Sheila Tyson (born March 8, 1961) is an American politician who has served on the Jefferson County, Alabama, Commission since 2018. She is a member of the Alabama Democratic Party

==Political career==
===Birmingham City Council===
Tyson was first elected to the Birmingham City Council as a representative for district six and began her term in 2008. She left office in 2018 after her election to the Jefferson County Commission.

===Jefferson County Commission===
Tyson first announced that she was running for the Jefferson County Commission in 2018. She ran against incumbent commissioner Sandra Little Brown in the Democratic primary. On June 5, she advanced to a primary runoff election after no candidate received a majority of the vote. On July 17, she defeated Brown with 52% of the vote, becoming the Democratic nominee. She won the general election unopposed.

She spoke on the importance of all individuals participating in the 2020 United States census.

After state representative Juandalynn Givan blamed mayor Randall Woodfin and Birmingham police for rising crime, Tyson responded by stating, "police do not stop folks from killing from each other!"

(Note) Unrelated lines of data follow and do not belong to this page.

theorem Purse.ok_charged {c : Nat} {p : Purse} (hc : creditShort p c = false) (h : p.ok) :
    (p.charged c).ok := by
  obtain ⟨h1, h2, h3, h4, h5⟩ := h
  unfold creditShort at hc
  simp only [decide_eq_false_iff_not, not_lt] at hc
  exact ⟨hc, by unfold Purse.charged; dsimp only; omega, h3, h4, h5⟩

theorem Runs.applyTerms {g f p a : Nat} (hk : (EntKind.termsSet g f p a).ok) (h : Runs s t) :
    Runs s (applyTerms g f p a t) := by
  unfold Machine.applyTerms
  have h1 := h.modPurse (Purse.setTerms g f p a) fun o => { o with grace := hk.1, period := hk.2 }
  dsimp only
  split
  · exact h1
  · refine Runs.periodStart _ ?_
    split
    · exact h1.forEach fun p _ _ hu => hu.clearSpend p
    · exact h1

theorem Runs.applyKind {e : EntKind} (hk : e.ok) (h : Runs s t) : Runs s (applyKind e t) := by
  unfold Machine.applyKind
  split
  · exact (h.modAccess _ id).handTiers.flow (Flow.refl none _).reexamine
  · dsimp only
    split
    · exact Runs.withdraw _ (h.modAccess _ id).handTiers
    · exact (h.modAccess _ id).handTiers
  · exact h.modPurse _ (Purse.ok_credit _)
  · exact h.modPurse _ (Purse.ok_setLimit hk)
  · exact h.applyTerms hk
  · exact h.modAccess _ fun o => { o with }

theorem Runs.applyEntitlement (issue : Nat) {e : EntKind} (hk : e.ok) (h : Runs s t) :
    Runs s (applyEntitlement issue e t) :=
  Runs.accessNotice _ (Runs.handAccess (Runs.applyKind hk
    ((h.modPurse _ fun o => { o with }).modAccessCounters _)))

theorem beNat_lt (l : List Byte) : beNat l < 256 ^ l.length := by
  have : ∀ (l : List Byte) (n : Nat), l.foldl (fun n b => 256 * n + b.toNat) n < (n + 1) * 256 ^ l.length := by
    intro l
    induction l with
    | nil => intro n; simp
    | cons b l ih =>
      intro n
      have hb := b.isLt
      refine lt_of_lt_of_le (ih _) ?_
      rw [List.length_cons, pow_succ']
      have : 256 * n + b.toNat + 1 ≤ (n + 1) * 256 := by omega
      calc _ ≤ ((n + 1) * 256) * 256 ^ l.length := Nat.mul_le_mul_right _ this
        _ = _ := by ring
  have := this l 0
  rw [zero_add, one_mul] at this
  exact this

theorem natAt_lt (off w : Nat) (l : List Byte) : natAt off w l < 256 ^ w := by
  refine lt_of_lt_of_le (beNat_lt _) (Nat.pow_le_pow_right (by decide) ?_)
  simp [bytesAt]

theorem entKindOf_ok {n : Nat} {l : List Byte} {e : EntKind} (h : entKindOf n l = some e) : e.ok := by
  unfold entKindOf at h
  split at h
  · split at h
    · cases h; trivial
    · cases h
  · obtain ⟨_, -, rfl⟩ := Option.map_eq_some_iff.1 h
    trivial
  · split at h
    · cases h
    · cases h; trivial
  · cases h
    have := natAt_lt 0 2 l
    unfold EntKind.ok
    omega
  · split at h
    · rename_i hc; cases h; exact hc
    · cases h
  · cases h; trivial
  · cases h

theorem Runs.takeEntitlement {r : EntRecord} (hr : ∀ e ∈ r.kind, e.ok) (h : Runs s t) :
    Runs s (takeEntitlement r t) := by
  unfold Machine.takeEntitlement
  split
  · exact h.modAccessCounters _
  · split
    · exact h.setFault _ _
    · rename_i e he
      split
      · exact h.modAccessCounters _
      · split
        · exact h.modAccessCounters _
        · split
          · exact h.modAccessCounters _
          · exact h.applyEntitlement _ (hr e he)

theorem entRecordOf_ok (r : List Byte) : ∀ e ∈ (entRecordOf r).kind, e.ok := by
  intro e he
  unfold entRecordOf at he
  dsimp only at he
  split at he
  · exact entKindOf_ok he
  · cases he

theorem Runs.commitBuy (p : Fin 8) (slot : Option (Fin 5)) (e : GuideEvent) {c : Nat} (now : Nat)
    (hc : creditShort t.access.purse c = false) (h : Runs s t) : Runs s (commitBuy p slot e c now t).2 := by
  unfold Machine.commitBuy
  dsimp only
  refine Runs.accessNotice _ (Runs.flow ?_ (Flow.rebase _ (Flow.reexamine (Flow.refl none _))))
  refine Runs.handOver _ _ (fun x => ⟨x.purse, (x.parental.profiles p).spend⟩) ?_
  exact (h.modAccess _ (Purse.ok_charged hc)).modProfile p _
    (fun o => { o with spend := Nat.min_le_left _ _ }) fun _ => id

theorem buyJudge_ok {p : Fin 8} {e : GuideEvent} {c : Nat} (h1 : (t.buyJudge p e).status = .ok)
    (h2 : (t.buyJudge p e).charge = some c) : creditShort t.access.purse c = false := by
  revert h1 h2
  unfold State.buyJudge
  split
  · split
    · intro h; cases h
    · split
      · intro h; cases h
      · dsimp only
        intro h1 h2
        cases h2
        unfold State.buyRoom at h1
        split at h1
        · cases h1
        · split at h1
          · cases h1
          · split at h1
            · cases h1
            · split at h1
              · cases h1
              · split at h1
                · cases h1
                · exact Bool.eq_false_of_not_eq_true ‹¬ creditShort _ _ = true›
  · intro h; cases h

===2024 U.S. House campaign===

In October 2023, Tyson announced her campaign to represent Alabama's 2nd congressional district in the United States House of Representatives. She did not appear on the primary election ballot.

==Political positions==
Tyson criticized the Birmingham Water Works board in 2024, stating that they failed to adequately answer questions from the public when considering a rate hike.
===Endorsements===
She supported Randall Woodfin in his re-election to a third term as mayor of Birmingham in 2025.